O longa também acerta ao usar o terror como ferramenta para discutir culpa, luto e trauma. O roteiro nunca abandona o suspense sobrenatural, mas sempre existe algo mais acontecendo por trás dos sustos.

Damian McCarthy demonstra enorme controle sobre o ritmo da narrativa. O filme cresce lentamente, aumentando a tensão aos poucos até explodir em momentos genuinamente assustadores. Há jump scares, criaturas e cenas perturbadoras, mas tudo funciona porque a atmosfera já deixa o público desconfortável antes mesmo de qualquer revelação acontecer.

Visualmente, Hokum: O Pesadelo da Bruxa também impressiona. O hotel se transforma em um personagem próprio, cheio de corredores escuros, quartos sufocantes e imagens inquietantes que permanecem na cabeça mesmo após os créditos.

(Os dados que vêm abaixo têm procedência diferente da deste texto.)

-- ==== Sys2Proof/Tests/Slice0.lean ====
section
/-! SUPPORT. Tests: ill-formed terms the checks refuse, words written out from the encodings, one step of each
instruction with the results of 95_test_vectors.md (the vector is named), and for each statement with hypotheses a
concrete instance of them. -/

namespace Sys2Proof.Tests

open Sys2Proof Sys2Proof.Machine

-- Each test evaluates on its own, one after the other.
set_option Elab.async false

/-! ### Helpers -/

/-- Core and platform of 95_test_vectors.md, the interrupt controller idle. -/
def base : State := { State.reset with ic := .idle }

/-- Preset arithmetic registers. -/
def withRegs (l : List (AReg × Word)) (s : State) : State :=
  { s with regs := l.foldl (fun r p => r.put p.1 p.2) s.regs }

/-- Preset an accumulator. -/
def withAcc (x : Acc) (v : Nat) (s : State) : State :=
  { s with regs := s.regs.writeAccum s.cfg x (BitVec.ofNat _ v) }

/-- Preset index registers. -/
def withIdx (l : List (IReg × DAddr)) (s : State) : State :=
  { s with idx := l.foldl (fun r p => r.put p.1 p.2) s.idx }

/-- Preset MR0. -/
def withMr0 (v : PAddr) (s : State) : State := { s with mr0 := v }

/-- Preset words of X and Y. -/
def withData (l : List (Space × DAddr × Word)) (s : State) : State :=
  l.foldl (fun s p => s.putMem p.1 ((s.mem p.1).putWord p.2.1 p.2.2)) s

/-- The same state on a core with another configuration. -/
def withConfig (f : Config → Config) (s : State) : State := { s with cfg := f s.cfg }

/-- The step that runs a word answers a next state with the property. -/
def runs (s : State) (w : Nat) (p : State → Bool) : Bool :=
  match step (s.withFetchWord 32 w) with
  | .next t => p t
  | .refused _ => false

/-- The step that runs a word is refused by this name. -/
def refuses (s : State) (w : Nat) (r : Refusal) : Bool :=
  match step (s.withFetchWord 32 w) with
  | .next _ => false
  | .refused q => decide (q = r)

/-- An instruction without an encoding answers a next state with the property. -/
def does (s : State) (i : Instr) (p : State → Bool) : Bool :=
  match exec i s with
  | .next t => p t
  | .refused _ => false

/-- The flags Z N V E C. -/
def znvec (t : State) : List Bool := [t.flag .z, t.flag .n, t.flag .v, t.flag .e, t.flag .c]

theorem does_next {s : State} {i : Instr} {p : State → Bool} (h : does s i p = true) :
    ∃ t, exec i s = .next t ∧ p t = true := by
  unfold does at h
  split at h
  · rename_i t e; exact ⟨t, e, h⟩
  · cases h

/-- The step answers a next state with the property. -/
def steps (s : State) (p : State → Bool) : Bool :=
  match step s with
  | .next t => p t
  | .refused _ => false

theorem steps_next {s : State} {p : State → Bool} (h : steps s p = true) : ∃ t, step s = .next t ∧ p t = true := by
  unfold steps at h
  split at h
  · rename_i t e; exact ⟨t, e, h⟩
  · cases h

/-! ### Well-formedness: a term each check refuses -/

theorem test_ill_formed_four_registers :
    (Instr.resp .c0 .a0).wellFormed { Config.vhdl with na := .four } = false := by decide

theorem test_ill_formed_six_registers :
    (Instr.resp .a0 .d1).wellFormed { Config.vhdl with na := .six } = false := by decide

theorem test_ill_formed_p_as_op1 :
    (Instr.add .p (.reg .a0) .a1 PMove.nop).wellFormed Config.vhdl = false := by decide

theorem test_ill_formed_op2_missing :
    (Instr.add .null (.acc .d) .a1 PMove.nop).wellFormed { Config.vhdl with na := .six } = false := by decide

theorem test_ill_formed_wide_result_even :
    (Instr.add .null .p .a0 PMove.nop).wellFormed Config.vhdl = false := by decide

theorem test_ill_formed_wide_result_even_single :
    (Instr.abs (.acc .a) .b0 PMove.nop).wellFormed Config.vhdl = false := by decide

theorem test_ill_formed_operand_missing_single :
    (Instr.lsr (.reg .c0) .a1 PMove.nop).wellFormed { Config.vhdl with na := .four } = false := by decide

theorem test_ill_formed_macro_p :
    (Instr.lsl .p .a1 PMove.nop).wellFormed Config.vhdl = false := by decide

theorem test_ill_formed_accumulator_missing :
    (Instr.mac .a0 .a1 .ss .d PMove.nop).wellFormed { Config.vhdl with na := .six } = false := by decide

theorem test_ill_formed_factor_missing :
    (Instr.mulss .a0 .d0 PMove.nop).wellFormed { Config.vhdl with na := .six } = false := by decide

theorem test_ill_formed_step_minus_eight :
    (Instr.ldxPar .i0 (.step 8) (.areg .a0)).wellFormed Config.vhdl = false := by decide

theorem test_ill_formed_load_page_register :
    (Instr.ldc 0 .ipr0).wellFormed { Config.vhdl with hasIpr := true } = false := by decide

theorem test_ill_formed_page_register_missing :
    (Instr.stxPar .i0 (.step 0) .ipr0).wellFormed Config.vhdl = false := by decide

theorem test_ill_formed_page_register_on_y :
    (Instr.styPar .i0 (.step 0) .ipr1).wellFormed { Config.vhdl with hasIpr := true } = false := by decide

theorem test_ill_formed_short_move_register :
    (Instr.ldxShort .i0 false .a0 ⟨.load, .i1, false, .d0⟩).wellFormed { Config.vhdl with na := .four } = false := by
  decide

theorem test_ill_formed_double_move_half :
    (Instr.ldxDbl .i0 (.step 0) (.areg .a0) ⟨.load, .i1, .step 8, .areg .b0⟩).wellFormed Config.vhdl = false := by
  decide

theorem test_ill_formed_guard_width_zero :
    (Instr.ldc 0 (.guard .a)).wellFormed { Config.vhdl with g := 0, gRange := by decide } = false := by decide

theorem test_ill_formed_guard_missing :
    (Instr.ldc 0 (.guard .d)).wellFormed { Config.vhdl with na := .six } = false := by decide

theorem test_ill_formed_register_move_target :
    (Instr.mvxPar .lr0 .ipr0).wellFormed { Config.vhdl with hasIpr := true } = false := by decide

theorem test_ill_formed_register_move_y_source :
    (Instr.mvyDbl .ipr0 (.areg .a0)).wellFormed { Config.vhdl with hasIpr := true } = false := by decide

theorem test_ill_formed_double_register_move :
    (Instr.mvxDbl .lr0 (.areg .a0) .ipr0 (.ireg .i0)).wellFormed { Config.vhdl with hasIpr := true } = false := by
  decide

theorem test_ill_formed_jump_without_pages :
    (Instr.jrccPage .always .i0).wellFormed Config.vhdl = false := by decide

theorem test_ill_formed_reti_without_pages :
    (Instr.retiPage .i0).wellFormed Config.vhdl = false := by decide

theorem test_ill_formed_loop_hardware_missing :
    (Instr.loop .lr0 0).wellFormed { Config.vhdl with loopHw := 0 } = false := by decide

theorem test_ill_formed_loop_register_missing :
    (Instr.ldc 0 .le).wellFormed { Config.vhdl with loopHw := 0 } = false := by decide

theorem test_ill_formed_loop_count_null :
    (Instr.loop .null 0).wellFormed Config.vhdl = false := by decide

theorem test_ill_formed_loop_count_page :
    (Instr.loop .ipr0 0).wellFormed { Config.vhdl with hasIpr := true } = false := by decide

/-! ### Decoding: the words are written out from the encodings of 30_encoding.md -/

/-- 0100 RRRR rrrr AAA. -/
theorem test_decode_add : decode Config.vhdl 0x40280024 =
    .ok (.add (.reg .a0) (.reg .b0) .c0 PMove.nop) := by decide +kernel

/-- 1000. -/
theorem test_decode_addc : decode Config.vhdl 0x80280024 =
    .ok (.addc (.reg .a0) (.reg .b0) .c0 PMove.nop) := by decide +kernel

/-- 0110. -/
theorem test_decode_sub : decode Config.vhdl 0x60900024 =
    .ok (.sub (.reg .a0) .ones .a0 PMove.nop) := by decide +kernel

/-- 1001. -/
theorem test_decode_subc : decode Config.vhdl 0x9C820024 =
    .ok (.subc (.acc .a) .null .a1 PMove.nop) := by decide +kernel

/-- 1011. -/
theorem test_decode_and : decode Config.vhdl 0xBCD20024 =
    .ok (.and (.acc .a) (.acc .b) .a1 PMove.nop) := by decide +kernel

/-- 1100. -/
theorem test_decode_or : decode Config.vhdl 0xC08A0024 =
    .ok (.or (.reg .a0) .null .c1 PMove.nop) := by decide +kernel

/-- 1101. -/
theorem test_decode_xor : decode Config.vhdl 0xDCDA0024 =
    .ok (.xor (.acc .a) (.acc .b) .c1 PMove.nop) := by decide +kernel

/-- LSL a0,a0 is ADD a0,a0,a0. -/
theorem test_decode_lsl : decode Config.vhdl 0x40000024 =
    .ok (.add (.reg .a0) (.reg .a0) .a0 PMove.nop) := by decide +kernel

/-- LSLC a0,a0 is ADDC a0,a0,a0. -/
theorem test_decode_lslc : decode Config.vhdl 0x80000024 =
    .ok (.addc (.reg .a0) (.reg .a0) .a0 PMove.nop) := by decide +kernel

/-- NOT a0,a1 is XOR a0,ones,a1. -/
theorem test_decode_not : decode Config.vhdl 0xD0920024 =
    .ok (.xor (.reg .a0) .ones .a1 PMove.nop) := by decide +kernel

/-- 1111 0000. -/
theorem test_decode_abs : decode Config.vhdl 0xF0020024 =
    .ok (.abs (.reg .a0) .a1 PMove.nop) := by decide +kernel

/-- 1111 0001. -/
theorem test_decode_asr : decode Config.vhdl 0xF1B20024 =
    .ok (.asr .p .a1 PMove.nop) := by decide +kernel

/-- 1111 0010. -/
theorem test_decode_lsr : decode Config.vhdl 0xF2C20024 =
    .ok (.lsr (.acc .a) .a1 PMove.nop) := by decide +kernel

/-- 1111 0011. -/
theorem test_decode_lsrc : decode Config.vhdl 0xF3000024 =
    .ok (.lsrc (.reg .a0) .a0 PMove.nop) := by decide +kernel

/-- 1111 0100, short LDX and STY. -/
theorem test_decode_nopAlu : decode Config.vhdl 0xF40101AA =
    .ok (.nopAlu (.short ⟨.load, .i0, false, .a1⟩ ⟨.store, .i2, true, .b0⟩)) := by decide +kernel

/-- 0101. -/
theorem test_decode_mac : decode Config.vhdl 0x56230B2A =
    .ok (.mac .b1 .b0 .ss .a (.short ⟨.load, .i0, true, .b1⟩ ⟨.load, .i2, true, .b0⟩)) := by decide +kernel

/-- 0111. -/
theorem test_decode_msu : decode Config.vhdl 0x76230B2A =
    .ok (.msu .b1 .b0 .ss .a (.short ⟨.load, .i0, true, .b1⟩ ⟨.load, .i2, true, .b0⟩)) := by decide +kernel

/-- 1111 111 00. -/
theorem test_decode_mulss : decode Config.vhdl 0xFE300024 =
    .ok (.mulss .a0 .b1 PMove.nop) := by decide +kernel

/-- 1111 111 01. -/
theorem test_decode_mulsu : decode Config.vhdl 0xFEB00024 =
    .ok (.mulsu .a0 .b1 PMove.nop) := by decide +kernel

/-- 1111 111 10. -/
theorem test_decode_mulus : decode Config.vhdl 0xFF300024 =
    .ok (.mulus .a0 .b1 PMove.nop) := by decide +kernel

/-- 1111 111 11. -/
theorem test_decode_muluu : decode Config.vhdl 0xFFB00024 =
    .ok (.muluu .a0 .b1 PMove.nop) := by decide +kernel

/-- 0010 0010 d RRR rrr. -/
theorem test_decode_resp : decode Config.vhdl 0x22100000 =
    .ok (.resp .a0 .a1) := by decide +kernel

/-- 000 i RRRRRR. -/
theorem test_decode_ldc : decode Config.vhdl 0x1FFFFF41 =
    .ok (.ldc 0x7FFFFD (.areg .a1)) := by decide +kernel

/-- LDC to register 100100. -/
theorem test_decode_nop : decode Config.vhdl 0x00000024 =
    .ok (.nop 0) := by decide +kernel

/-- 00 0 0 001 0001 000001. -/
theorem test_decode_ldxPar : decode Config.vhdl 0xF4000441 =
    .ok (.nopAlu (.full .x ⟨.load, .i1, .step 1, .areg .a1⟩)) := by decide +kernel

/-- 00 1 0 001 0001 000001. -/
theorem test_decode_ldyPar : decode Config.vhdl 0xF4004441 =
    .ok (.nopAlu (.full .y ⟨.load, .i1, .step 1, .areg .a1⟩)) := by decide +kernel

/-- 00 0 1 001 0001 000001. -/
theorem test_decode_stxPar : decode Config.vhdl 0xF4002441 =
    .ok (.nopAlu (.full .x ⟨.store, .i1, .step 1, .areg .a1⟩)) := by decide +kernel

/-- 00 1 1 001 0001 000001. -/
theorem test_decode_styPar : decode Config.vhdl 0xF4006441 =
    .ok (.nopAlu (.full .y ⟨.store, .i1, .step 1, .areg .a1⟩)) := by decide +kernel

/-- 1 0 000 0 001. -/
theorem test_decode_ldxShort : decode Config.vhdl 0xF4010100 =
    .ok (.nopAlu (.short ⟨.load, .i0, false, .a1⟩ ⟨.load, .i0, false, .a0⟩)) := by decide +kernel

/-- y half 0 001 0 101. -/
theorem test_decode_ldyShort : decode Config.vhdl 0xF401BC15 =
    .ok (.nopAlu (.short ⟨.store, .i3, true, .c0⟩ ⟨.load, .i1, false, .c1⟩)) := by decide +kernel

/-- 1 1 011 1 100. -/
theorem test_decode_stxShort : decode Config.vhdl 0xF401BCFF =
    .ok (.nopAlu (.short ⟨.store, .i3, true, .c0⟩ ⟨.store, .i7, true, .d1⟩)) := by decide +kernel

O filme não reinventa o gênero, e isso fica claro em vários momentos. Muitos dos sustos seguem fórmulas já conhecidas do terror psicológico moderno. Porém, a execução é tão cuidadosa que isso dificilmente incomoda.

Enquanto produções recentes tentam reinventar o terror com grandes conceitos ou universos gigantescos, Hokum prefere fazer o básico extremamente bem. E consegue.

O resultado é um terror pesado, emocional e assustador, que funciona tanto para fãs do gênero quanto para quem normalmente evita esse tipo de filme. Poucos longas recentes conseguiram equilibrar tão bem horror sobrenatural e drama humano.

Hokum: O Pesadelo da Bruxa está em cartaz nos cinemas.